**Exercise requirements:** Give back only the lines from the one with "R311, part 2. -/" through the last line of the data, exactly as they appear.

══ The records ══

/-- The object table of R260. -/
def tableR260 : List Row := [
  ⟨0x00, 8, 4, 1, .u16, .rwt, ⟨2, 0, 0, 1⟩, .value, 0x10, false, (.range 1 65535)⟩,
  ⟨0x01, 8, 4, 1, .u16, .rwt, ⟨2, 0, 0, 1⟩, .value, 0x10, false, (.range 1 65535)⟩,
  ⟨0x02, 8, 4, 1, .bits64, .rwt, ⟨2, 0, 0, 1⟩, .value, 0x0, false, .any⟩,
  ⟨0x03, 8, 4, 1, .bits64, .ro, ⟨2, 0, 0, 2⟩, .live, 0x0, false, .any⟩,
  ⟨0x20, 1, 1, 1, .bits64, .rwt, ⟨2, 0, 0, 1⟩, .value, 0x0, false, .any⟩,
  ⟨0x21, 1, 1, 1, .bits64, .ro, ⟨2, 0, 0, 2⟩, .live, 0x0, false, .any⟩,
  ⟨0x22, 1, 1, 1, .ticks64, .rwt, ⟨2, 0, 0, 1⟩, .value, 0x61A8, false, (.zeroOr 250 2500000)⟩,
  ⟨0x23, 1, 1, 1, .u32, .rc, ⟨2, 0, 0, 2⟩, .value, 0x0, false, .any⟩]

/-- The object table of R261. -/
def tableR261 : List Row := [
  ⟨0x00, 1, 1, 1, .bits64, .rwt, ⟨2, 1, 0, 1⟩, .value, 0x40000, false, .any⟩,
  ⟨0x01, 1, 1, 1, .u32, .rwt, ⟨2, 1, 0, 1⟩, .value, 0x0, false, (.range 0 16777215)⟩,
  ⟨0x02, 1, 1, 1, .u32, .rwt, ⟨2, 1, 0, 1⟩, .value, 0x1000, false, (.range 4096 16777215)⟩,
  ⟨0x03, 1, 1, 1, .u32, .rwt, ⟨2, 1, 0, 1⟩, .value, 0x0, false, (.range 0 16777215)⟩,
  ⟨0x04, 1, 1, 1, .u32, .rwt, ⟨2, 1, 0, 1⟩, .value, 0x1000, false, (.range 4096 16777215)⟩,
  ⟨0x05, 1, 1, 1, .u32, .rc, ⟨2, 0, 0, 2⟩, .value, 0x0, false, .any⟩,
  ⟨0x06, 1, 1, 1, .u32, .rc, ⟨2, 0, 0, 2⟩, .value, 0x0, false, .any⟩,
  ⟨0x07, 1, 1, 1, .u32, .rc, ⟨2, 0, 0, 2⟩, .value, 0x0, false, .any⟩,
  ⟨0x08, 1, 1, 1, .bool, .ro, ⟨2, 0, 0, 2⟩, .value, 0x0, false, .any⟩]

/-- The object table of R262. -/
def tableR262 : List Row := [
  ⟨0x00, 1, 1, 1, .ticks64, .rw, ⟨2, 0, 0, 1⟩, .value, 0x0, false, .any⟩,
  ⟨0x01, 1, 1, 1, .ticks64, .rw, ⟨2, 0, 0, 1⟩, .value, 0x0, false, (.zeroOr 25 2500000000)⟩,
  ⟨0x02, 1, 1, 1, .bool, .rw, ⟨2, 0, 0, 1⟩, .value, 0x0, false, .any⟩,
  ⟨0x03, 1, 1, 1, .bool, .wo, ⟨2, 0, 0, 0⟩, .live, 0x0, false, .any⟩,
  ⟨0x04, 1, 1, 1, .ticks64, .ro, ⟨2, 0, 0, 2⟩, .value, 0x0, false, .any⟩,
  ⟨0x05, 1, 1, 1, .u32, .ro, ⟨2, 0, 0, 2⟩, .value, 0x0, false, .any⟩]

/-- The object table of R263. -/
def tableR263 : List Row := [
  ⟨0x00, 64, 2, 1, .u32, .ro, ⟨2, 0, 0, 2⟩, .value, 0x0, false, .any⟩,
  ⟨0x01, 64, 2, 1, .u32, .ro, ⟨2, 0, 0, 2⟩, .value, 0x0, false, .any⟩,
  ⟨0x80, 64, 2, 1, .u32, .ro, ⟨2, 0, 0, 2⟩, .value, 0x0, false, .any⟩,
  ⟨0x81, 64, 2, 1, .u32, .ro, ⟨2, 0, 0, 2⟩, .value, 0x0, false, .any⟩]

/-- The object table of R264. -/
def tableR264 : List Row := [
  ⟨0x00, 8, 4, 1, .u32, .ro, ⟨2, 0, 0, 2⟩, .value, 0x0, false, .any⟩,
  ⟨0x01, 8, 4, 1, .u32, .ro, ⟨2, 0, 0, 2⟩, .value, 0x0, false, .any⟩,
  ⟨0x02, 8, 4, 1, .u32, .ro, ⟨2, 0, 0, 2⟩, .value, 0x0, false, .any⟩,
  ⟨0x03, 8, 4, 1, .u32, .ro, ⟨2, 0, 0, 2⟩, .value, 0x0, false, .any⟩,
  ⟨0x20, 1, 1, 1, .u32, .ro, ⟨2, 0, 0, 2⟩, .value, 0x0, false, .any⟩,
  ⟨0x21, 1, 1, 1, .u32, .ro, ⟨2, 0, 0, 2⟩, .value, 0x0, false, .any⟩,
  ⟨0x22, 1, 1, 1, .u32, .ro, ⟨2, 0, 0, 2⟩, .value, 0x0, false, .any⟩,
  ⟨0x23, 1, 1, 1, .u32, .ro, ⟨2, 0, 0, 2⟩, .value, 0x0, false, .any⟩,
  ⟨0x80, 36, 1, 1, .u32, .ro, ⟨2, 0, 0, 2⟩, .value, 0x0, false, .any⟩]

/-- The object table of R285. -/
def tableR285 : List Row := [
  ⟨0x00, 1, 1, 1, .bits64, .rwt, ⟨2, 1, 0, 1⟩, .value, 0x0, false, (.mask 0x803FF00000000000)⟩,
  ⟨0x01, 1, 1, 1, .enum8, .ro, ⟨2, 1, 0, 2⟩, .value, 0x0, false, .any⟩,
  ⟨0x02, 1, 1, 1, .bool, .rw, ⟨2, 1, 0, 1⟩, .value, 0x0, false, .any⟩,
  ⟨0x03, 1, 1, 1, .bool, .ro, ⟨2, 1, 0, 2⟩, .value, 0x0, false, .any⟩,
  ⟨0x04, 1, 1, 1, .u32, .ro, ⟨2, 0, 0, 2⟩, .value, 0x0, false, .any⟩,
  ⟨0x05, 1, 1, 1, .u32, .rwt, ⟨2, 1, 0, 1⟩, .value, 0x0, false, (.range 0 131071)⟩,
  ⟨0x06, 1, 1, 1, .u32, .rwt, ⟨2, 1, 0, 1⟩, .value, 0x0, false, (.range 0 131072)⟩,
  ⟨0x07, 1, 1, 1, .bits64, .rwt, ⟨2, 1, 0, 1⟩, .value, 0x0, false, (.mask 0x83FF83FF83FF83FF)⟩,
  ⟨0x08, 4, 1, 1, .addr64, .rwt, ⟨2, 0, 0, 1⟩, .value, 0x0, false, .any⟩,
  ⟨0x0C, 4, 1, 1, .addr64, .rwt, ⟨2, 0, 0, 1⟩, .value, 0x0, false, .any⟩,
  ⟨0x10, 1, 1, 1, .bits32, .rwt, ⟨2, 0, 0, 1⟩, .value, 0x0, false, (.mask 0xBBBB)⟩,
  ⟨0x11, 1, 1, 1, .enum8, .wo, ⟨2, 0, 0, 0⟩, .live, 0x0, false, (.range 1 4)⟩,
  ⟨0x12, 1, 1, 1, .bits64, .rwt, ⟨2, 0, 0, 1⟩, .value, 0x0, false, (.mask 0xC00000000000003F)⟩,
  ⟨0x13, 1, 1, 1, .enum8, .ro, ⟨2, 0, 0, 2⟩, .value, 0x0, false, .any⟩,
  ⟨0x14, 1, 1, 1, .ticks64, .ro, ⟨2, 1, 0, 2⟩, .value, 0x0, false, .any⟩,
  ⟨0x15, 1, 1, 1, .ticks64, .ro, ⟨2, 1, 0, 2⟩, .value, 0x0, false, .any⟩,
  ⟨0x16, 1, 1, 1, .u32, .rc, ⟨2, 0, 0, 2⟩, .value, 0x0, false, .any⟩]

/-- The object table of R286. -/
def tableR286 : List Row := [
  ⟨0x00, 1, 1, 1, .u16, .ro, ⟨2, 0, 0, 2⟩, .value, 0x400, false, .any⟩,
  ⟨0x01, 1, 1, 1, .u16, .ro, ⟨2, 0, 0, 2⟩, .value, 0x0, false, .any⟩,
  ⟨0x02, 1, 1, 1, .u8, .ro, ⟨2, 0, 0, 2⟩, .value, 0x4, false, .any⟩,
  ⟨0x03, 1, 1, 1, .bits32, .w1c, ⟨2, 0, 0, 2⟩, .value, 0x0, false, (.mask 1)⟩]

/-- The object table of R311. -/
def tableR311part1 : List Row := [
  ⟨0x00, 1, 1, 1, .enum8, .wo, ⟨2, 2, 0, 0⟩, .live, 0x0, false, (.range 1 4)⟩,
  ⟨0x01, 1, 1, 1, .enum8, .ro, ⟨2, 1, 0, 2⟩, .value, 0x0, false, .any⟩,
  ⟨0x02, 1, 1, 1, .bool, .ro, ⟨2, 1, 0, 2⟩, .value, 0x1, false, .any⟩,
  ⟨0x03, 1, 1, 1, .u8, .wo, ⟨2, 2, 0, 0⟩, .live, 0x0, false, .any⟩,
  ⟨0x04, 1, 1, 1, .addr64, .rwt, ⟨2, 1, 0, 1⟩, .value, 0x0, false, .any⟩,
  ⟨0x05, 1, 1, 1, .u32, .rwt, ⟨2, 1, 0, 1⟩, .value, 0x0, false, (.pow2Or0 16 65536)⟩,
  ⟨0x06, 1, 1, 1, .addr64, .rwt, ⟨2, 1, 0, 1⟩, .value, 0x0, false, .any⟩,
  ⟨0x07, 1, 1, 1, .enum8, .rwt, ⟨2, 1, 0, 1⟩, .value, 0x0, false, (.range 0 1)⟩,
  ⟨0x08, 1, 1, 1, .u8, .rwt, ⟨2, 1, 0, 1⟩, .value, 0x7, false, (.range 0 7)⟩,
  ⟨0x09, 1, 1, 1, .u32, .rwt, ⟨2, 1, 0, 1⟩, .value, 0x0, false, (.range 0 16777215)⟩,
  ⟨0x0A, 1, 1, 1, .u8, .rwt, ⟨2, 1, 0, 1⟩, .value, 0x8, false, (.range 1 64)⟩,
  ⟨0x0B, 1, 1, 1, .addr64, .rwt, ⟨2, 1, 0, 1⟩, .value, 0x0, false, .any⟩,
  ⟨0x0C, 1, 1, 1, .u32, .rwt, ⟨2, 1, 0, 1⟩, .value, 0x0, false, (.pow2Or0 16 4096)⟩,
  ⟨0x0D, 1, 1, 1, .u16, .rwt, ⟨2, 1, 0, 1⟩, .value, 0x1, false, (.range 1 256)⟩,
  ⟨0x0E, 1, 1, 1, .ticks64, .rwt, ⟨2, 1, 0, 1⟩, .value, 0x19, false, (.range 0 25000)⟩,
  ⟨0x0F, 1, 1, 1, .u8, .rwt, ⟨2, 1, 0, 1⟩, .value, 0xFF, false, (.rangeOr 0 31 0xFF)⟩,
  ⟨0x10, 1, 1, 1, .u32, .ro, ⟨2, 1, 0, 2⟩, .value, 0x0, false, .any⟩,
  ⟨0x11, 1, 1, 1, .u32, .ro, ⟨2, 1, 0, 2⟩, .value, 0x0, false, .any⟩,
  ⟨0x12, 1, 1, 1, .u32, .ro, ⟨2, 1, 0, 2⟩, .value, 0x0, false, .any⟩,
  ⟨0x13, 1, 1, 1, .u32, .ro, ⟨2, 1, 0, 2⟩, .value, 0x0, false, .any⟩,
  ⟨0x14, 1, 1, 1, .u32, .rw, ⟨2, 2, 0, 1⟩, .value, 0x0, false, .any⟩,
  ⟨0x15, 1, 1, 1, .bits32, .w1c, ⟨2, 2, 0, 1⟩, .value, 0x0, false, (.mask 1)⟩,
  ⟨0x16, 1, 1, 1, .u32, .rc, ⟨2, 2, 0, 1⟩, .value, 0x0, false, .any⟩,
  ⟨0x17, 1, 1, 1, .bits32, .ro, ⟨2, 1, 0, 2⟩, .value, 0x0, false, .any⟩]

/-- The object table of R311, part 2. -/
def tableR311part2 : List Row := [
  ⟨0x18, 1, 1, 1, .u32, .rc, ⟨2, 1, 0, 2⟩, .value, 0x0, false, .any⟩,
  ⟨0x19, 1, 1, 1, .u64, .rc, ⟨2, 1, 0, 2⟩, .value, 0x0, false, .any⟩]

/-- The object table of R311, whole. -/
def tableR311 : List Row := tableR311part1 ++ tableR311part2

═══

**Answer section:**
/-- The object table of R311, part 2. -/
def tableR311part2 : List Row := [
  ⟨0x18, 1, 1, 1, .u32, .rc, ⟨2, 1, 0, 2⟩, .value, 0x0, false, .any⟩,
  ⟨0x19, 1, 1, 1, .u64, .rc, ⟨2, 1, 0, 2⟩, .value, 0x0, false, .any⟩]

/-- The object table of R311, whole. -/
def tableR311 : List Row := tableR311part1 ++ tableR311part2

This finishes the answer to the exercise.